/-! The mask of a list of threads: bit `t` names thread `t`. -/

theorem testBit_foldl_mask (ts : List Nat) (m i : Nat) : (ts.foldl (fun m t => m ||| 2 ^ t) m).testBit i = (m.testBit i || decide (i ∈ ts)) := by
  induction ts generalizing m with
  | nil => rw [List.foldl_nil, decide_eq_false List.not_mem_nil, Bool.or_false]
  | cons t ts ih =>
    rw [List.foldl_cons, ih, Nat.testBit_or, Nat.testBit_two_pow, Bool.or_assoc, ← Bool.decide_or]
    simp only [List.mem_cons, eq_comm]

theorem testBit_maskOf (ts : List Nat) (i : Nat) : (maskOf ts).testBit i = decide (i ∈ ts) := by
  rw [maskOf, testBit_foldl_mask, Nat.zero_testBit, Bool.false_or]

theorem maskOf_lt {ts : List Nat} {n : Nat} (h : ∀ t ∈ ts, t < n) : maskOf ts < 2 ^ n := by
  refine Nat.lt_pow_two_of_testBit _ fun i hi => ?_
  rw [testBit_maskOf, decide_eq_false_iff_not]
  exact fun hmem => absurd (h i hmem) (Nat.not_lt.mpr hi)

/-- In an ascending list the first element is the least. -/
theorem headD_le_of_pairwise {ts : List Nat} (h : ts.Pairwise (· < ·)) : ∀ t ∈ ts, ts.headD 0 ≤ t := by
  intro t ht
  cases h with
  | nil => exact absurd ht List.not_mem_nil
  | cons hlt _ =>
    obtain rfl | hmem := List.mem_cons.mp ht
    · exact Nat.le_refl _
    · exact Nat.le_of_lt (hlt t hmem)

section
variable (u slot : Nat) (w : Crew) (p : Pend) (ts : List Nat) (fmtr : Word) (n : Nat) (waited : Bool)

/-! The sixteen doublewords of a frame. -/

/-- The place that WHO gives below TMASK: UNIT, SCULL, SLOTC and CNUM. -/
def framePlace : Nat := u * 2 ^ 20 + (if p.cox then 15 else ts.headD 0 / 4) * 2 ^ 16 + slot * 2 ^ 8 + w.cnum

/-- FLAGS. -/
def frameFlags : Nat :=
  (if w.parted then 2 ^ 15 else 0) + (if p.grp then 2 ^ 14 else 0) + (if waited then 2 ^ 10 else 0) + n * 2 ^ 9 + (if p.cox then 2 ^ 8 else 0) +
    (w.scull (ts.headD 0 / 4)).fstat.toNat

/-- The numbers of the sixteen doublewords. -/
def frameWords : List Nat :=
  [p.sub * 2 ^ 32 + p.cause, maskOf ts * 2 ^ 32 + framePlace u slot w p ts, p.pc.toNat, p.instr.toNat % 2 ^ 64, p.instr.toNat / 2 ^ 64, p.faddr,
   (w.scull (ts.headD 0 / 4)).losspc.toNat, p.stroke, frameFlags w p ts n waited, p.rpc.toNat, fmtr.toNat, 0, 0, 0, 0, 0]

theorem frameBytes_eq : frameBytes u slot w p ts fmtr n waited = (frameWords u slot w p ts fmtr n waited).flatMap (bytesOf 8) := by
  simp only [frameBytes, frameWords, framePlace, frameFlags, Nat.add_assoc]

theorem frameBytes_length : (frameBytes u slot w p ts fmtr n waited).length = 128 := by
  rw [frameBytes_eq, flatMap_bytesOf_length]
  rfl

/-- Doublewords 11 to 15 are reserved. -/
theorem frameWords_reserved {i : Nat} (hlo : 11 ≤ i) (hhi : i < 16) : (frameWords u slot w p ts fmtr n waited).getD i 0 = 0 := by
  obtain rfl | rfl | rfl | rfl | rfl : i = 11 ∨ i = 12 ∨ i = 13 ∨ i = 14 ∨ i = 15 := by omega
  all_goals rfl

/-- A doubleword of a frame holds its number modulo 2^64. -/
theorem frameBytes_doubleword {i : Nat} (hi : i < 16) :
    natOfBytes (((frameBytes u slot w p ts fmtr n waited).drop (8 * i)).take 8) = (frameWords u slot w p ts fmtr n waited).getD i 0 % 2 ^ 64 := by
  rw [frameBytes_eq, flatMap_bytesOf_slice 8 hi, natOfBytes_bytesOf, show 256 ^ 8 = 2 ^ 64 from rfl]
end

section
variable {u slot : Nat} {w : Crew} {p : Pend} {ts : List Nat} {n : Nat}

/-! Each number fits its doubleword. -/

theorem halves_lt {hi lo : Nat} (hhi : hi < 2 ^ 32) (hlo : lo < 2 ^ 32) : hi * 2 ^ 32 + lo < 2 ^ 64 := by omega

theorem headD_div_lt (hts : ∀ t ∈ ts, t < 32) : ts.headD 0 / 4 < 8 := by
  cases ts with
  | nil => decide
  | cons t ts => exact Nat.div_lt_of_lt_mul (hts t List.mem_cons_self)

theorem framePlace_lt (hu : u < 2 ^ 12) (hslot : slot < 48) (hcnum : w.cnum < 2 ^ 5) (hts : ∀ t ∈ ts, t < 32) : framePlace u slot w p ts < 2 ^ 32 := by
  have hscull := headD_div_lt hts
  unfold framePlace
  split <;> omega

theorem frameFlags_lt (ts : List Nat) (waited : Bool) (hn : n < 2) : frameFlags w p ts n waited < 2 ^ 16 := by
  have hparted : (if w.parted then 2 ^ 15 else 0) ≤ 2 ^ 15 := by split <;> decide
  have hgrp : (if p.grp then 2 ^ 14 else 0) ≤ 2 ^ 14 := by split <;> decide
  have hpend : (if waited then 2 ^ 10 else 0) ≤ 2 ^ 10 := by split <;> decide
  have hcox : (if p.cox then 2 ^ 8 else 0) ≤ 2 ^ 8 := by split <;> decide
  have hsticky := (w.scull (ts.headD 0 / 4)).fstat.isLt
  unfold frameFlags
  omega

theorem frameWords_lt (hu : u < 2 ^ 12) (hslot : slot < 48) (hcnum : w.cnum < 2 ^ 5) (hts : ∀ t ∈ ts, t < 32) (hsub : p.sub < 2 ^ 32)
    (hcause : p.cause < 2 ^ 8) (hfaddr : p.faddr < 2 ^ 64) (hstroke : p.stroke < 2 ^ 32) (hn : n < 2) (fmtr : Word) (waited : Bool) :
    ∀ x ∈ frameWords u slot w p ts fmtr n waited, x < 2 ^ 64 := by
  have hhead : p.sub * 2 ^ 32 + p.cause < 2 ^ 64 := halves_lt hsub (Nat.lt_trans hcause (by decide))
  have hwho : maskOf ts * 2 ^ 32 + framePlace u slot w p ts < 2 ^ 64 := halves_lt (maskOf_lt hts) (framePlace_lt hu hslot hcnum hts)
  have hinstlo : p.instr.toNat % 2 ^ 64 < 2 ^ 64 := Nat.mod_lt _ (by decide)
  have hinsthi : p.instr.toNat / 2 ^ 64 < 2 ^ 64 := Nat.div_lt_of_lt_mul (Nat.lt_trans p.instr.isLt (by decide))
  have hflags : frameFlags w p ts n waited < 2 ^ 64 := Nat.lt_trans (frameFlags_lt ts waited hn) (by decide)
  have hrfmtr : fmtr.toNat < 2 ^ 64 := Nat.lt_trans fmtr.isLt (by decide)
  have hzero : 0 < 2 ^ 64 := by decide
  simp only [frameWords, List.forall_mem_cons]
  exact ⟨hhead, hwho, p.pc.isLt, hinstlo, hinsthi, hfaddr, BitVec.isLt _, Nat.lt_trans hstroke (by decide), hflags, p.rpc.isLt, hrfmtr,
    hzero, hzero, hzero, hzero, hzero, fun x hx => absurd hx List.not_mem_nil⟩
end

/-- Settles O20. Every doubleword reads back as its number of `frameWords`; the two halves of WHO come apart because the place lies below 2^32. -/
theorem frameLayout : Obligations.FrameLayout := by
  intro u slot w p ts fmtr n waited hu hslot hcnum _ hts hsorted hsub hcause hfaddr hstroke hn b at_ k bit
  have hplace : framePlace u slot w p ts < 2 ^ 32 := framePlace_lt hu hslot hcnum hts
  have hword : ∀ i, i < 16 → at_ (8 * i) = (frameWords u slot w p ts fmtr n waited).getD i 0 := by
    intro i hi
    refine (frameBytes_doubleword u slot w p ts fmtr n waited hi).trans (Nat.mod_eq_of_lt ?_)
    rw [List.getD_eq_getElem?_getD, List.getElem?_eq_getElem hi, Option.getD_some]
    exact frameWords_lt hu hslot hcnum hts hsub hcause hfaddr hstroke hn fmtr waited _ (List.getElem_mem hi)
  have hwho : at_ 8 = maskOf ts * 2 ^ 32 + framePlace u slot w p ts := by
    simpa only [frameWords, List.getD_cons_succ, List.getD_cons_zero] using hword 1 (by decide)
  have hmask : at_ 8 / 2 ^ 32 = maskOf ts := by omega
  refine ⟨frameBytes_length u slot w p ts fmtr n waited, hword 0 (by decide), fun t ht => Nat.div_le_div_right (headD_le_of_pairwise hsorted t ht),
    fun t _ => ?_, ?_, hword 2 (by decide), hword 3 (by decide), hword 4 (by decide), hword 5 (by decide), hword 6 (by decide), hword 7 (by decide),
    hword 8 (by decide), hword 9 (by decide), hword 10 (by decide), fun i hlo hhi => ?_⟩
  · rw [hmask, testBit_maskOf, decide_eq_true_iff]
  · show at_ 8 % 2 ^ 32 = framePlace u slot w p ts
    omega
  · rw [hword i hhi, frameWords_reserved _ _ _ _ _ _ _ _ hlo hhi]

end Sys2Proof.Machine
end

**WHAT TO DO**
From the entries above, give again exactly the lines running from the line with "intro u slot" to the line with "have hwho : at_"; include both of those lines.

**EXERCISE SOLUTION**
  intro u slot w p ts fmtr n waited hu hslot hcnum _ hts hsorted hsub hcause hfaddr hstroke hn b at_ k bit
  have hplace : framePlace u slot w p ts < 2 ^ 32 := framePlace_lt hu hslot hcnum hts
  have hword : ∀ i, i < 16 → at_ (8 * i) = (frameWords u slot w p ts fmtr n waited).getD i 0 := by
    intro i hi
    refine (frameBytes_doubleword u slot w p ts fmtr n waited hi).trans (Nat.mod_eq_of_lt ?_)
    rw [List.getD_eq_getElem?_getD, List.getElem?_eq_getElem hi, Option.getD_some]
    exact frameWords_lt hu hslot hcnum hts hsub hcause hfaddr hstroke hn fmtr waited _ (List.getElem_mem hi)
  have hwho : at_ 8 = maskOf ts * 2 ^ 32 + framePlace u slot w p ts := by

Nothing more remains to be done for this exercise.